## Exercise
Give again, word for word, every line in the entries below from the line with "let ps := if" up to and including the line with "structure Hit where", and no other line.

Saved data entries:
-=-=-=-=-

/-- Checks 1 to 4 of R99 on n bytes at a generic address, for a fibre; `align` is what the instruction requires. -/
def Site.check (x : Site) (fib a n align : Nat) : Except Byte Loc :=
  match windowOf a with
  | none => .error cause.spaceWindow
  | some .none => .error cause.spaceWindow
  | some .global =>
    if 2 ^ 56 < a + n then .error cause.spaceWindow
    else if a % align ≠ 0 then .error cause.misaligned
    else .ok (.virt a)
  | some .priv =>
    let o := bitsOf a 0 48
    let ps := if x.isPacer then 0 else x.team.ps
    if ps < o + n then .error cause.spaceWindow
    else if a % align ≠ 0 then .error cause.misaligned
    else .ok (.virt (x.privVa fib o))
  | some .scratch =>
    let o := bitsOf a 0 32
    if x.coreId? ≠ some (bitsOf a 32 8) then .error cause.spaceForeign
    else if x.team.scratch < o + n ∨ segsHold (x.team.scrSegs.getD x.squad []) o n = false then .error cause.spaceWindow
    else if a % align ≠ 0 then .error cause.misaligned
    else .ok (.scr o)
  | some .shared =>
    let o := bitsOf a 0 32
    if bitsOf a 32 8 ≠ x.team.cl.loc then .error cause.spaceForeign
    else if x.team.cshared < o + n ∨ segsHold x.team.cshSegs o n = false then .error cause.spaceWindow
    else if a % align ≠ 0 then .error cause.misaligned
    else .ok (.csh o)

/-! ### Translation (R112, R117) -/

/-- A 128-bit entry at a physical address. -/
def entryAt (m : List Host.Cell) (a : Nat) : Nat := leNat (Memory.read m a 16)

/-- Page size of a leaf by its level and SIZE (R112). -/
def leafSize (level e : Nat) : Option Nat :=
  match level, bitsOf e 6 2 with
  | 1, 3 => some (2 ^ 30)
  | 2, 2 => some (2 ^ 21)
  | 3, 0 => some 4096
  | 3, 1 => some 65536
  | _, _ => none

/-- The PA field of a leaf as an address. -/
def leafPa (e : Nat) : Nat := bitsOf e 12 40 * 4096

/-- A translation: the page's virtual base and size, the leaf entry that governs it, and where the page's memory lies: the leaf's PA until the access
has passed its path, then the memory's own place (R363). -/
structure Hit where
  base  : Nat
  size  : Nat
  leaf  : Nat
  place : Nat
  deriving DecidableEq, Repr

/-- A valid leaf as a translation (R112). -/
def leafHit (level e va : Nat) : Option Hit :=
  (leafSize level e).bind fun sz =>
    if bitsOf e 2 1 = 0 ∧ bitsOf e 8 4 = 0 ∧ bitsOf e 52 48 = 0 ∧ (bitsOf e 12 40 * 4096) % sz = 0
    then some { base := va / sz * sz, size := sz, leaf := e, place := leafPa e } else none

/-- The four levels: number, lowest index bit, index bits (R112). -/
def walkLevels : List (Nat × Nat × Nat) := [(0, 39, 17), (1, 30, 9), (2, 21, 9), (3, 12, 9)]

-=-=-=-=-

## Output below
    let ps := if x.isPacer then 0 else x.team.ps
    if ps < o + n then .error cause.spaceWindow
    else if a % align ≠ 0 then .error cause.misaligned
    else .ok (.virt (x.privVa fib o))
  | some .scratch =>
    let o := bitsOf a 0 32
    if x.coreId? ≠ some (bitsOf a 32 8) then .error cause.spaceForeign
    else if x.team.scratch < o + n ∨ segsHold (x.team.scrSegs.getD x.squad []) o n = false then .error cause.spaceWindow
    else if a % align ≠ 0 then .error cause.misaligned
    else .ok (.scr o)
  | some .shared =>
    let o := bitsOf a 0 32
    if bitsOf a 32 8 ≠ x.team.cl.loc then .error cause.spaceForeign
    else if x.team.cshared < o + n ∨ segsHold x.team.cshSegs o n = false then .error cause.spaceWindow
    else if a % align ≠ 0 then .error cause.misaligned
    else .ok (.csh o)

/-! ### Translation (R112, R117) -/

/-- A 128-bit entry at a physical address. -/
def entryAt (m : List Host.Cell) (a : Nat) : Nat := leNat (Memory.read m a 16)

/-- Page size of a leaf by its level and SIZE (R112). -/
def leafSize (level e : Nat) : Option Nat :=
  match level, bitsOf e 6 2 with
  | 1, 3 => some (2 ^ 30)
  | 2, 2 => some (2 ^ 21)
  | 3, 0 => some 4096
  | 3, 1 => some 65536
  | _, _ => none

/-- The PA field of a leaf as an address. -/
def leafPa (e : Nat) : Nat := bitsOf e 12 40 * 4096

/-- A translation: the page's virtual base and size, the leaf entry that governs it, and where the page's memory lies: the leaf's PA until the access
has passed its path, then the memory's own place (R363). -/
structure Hit where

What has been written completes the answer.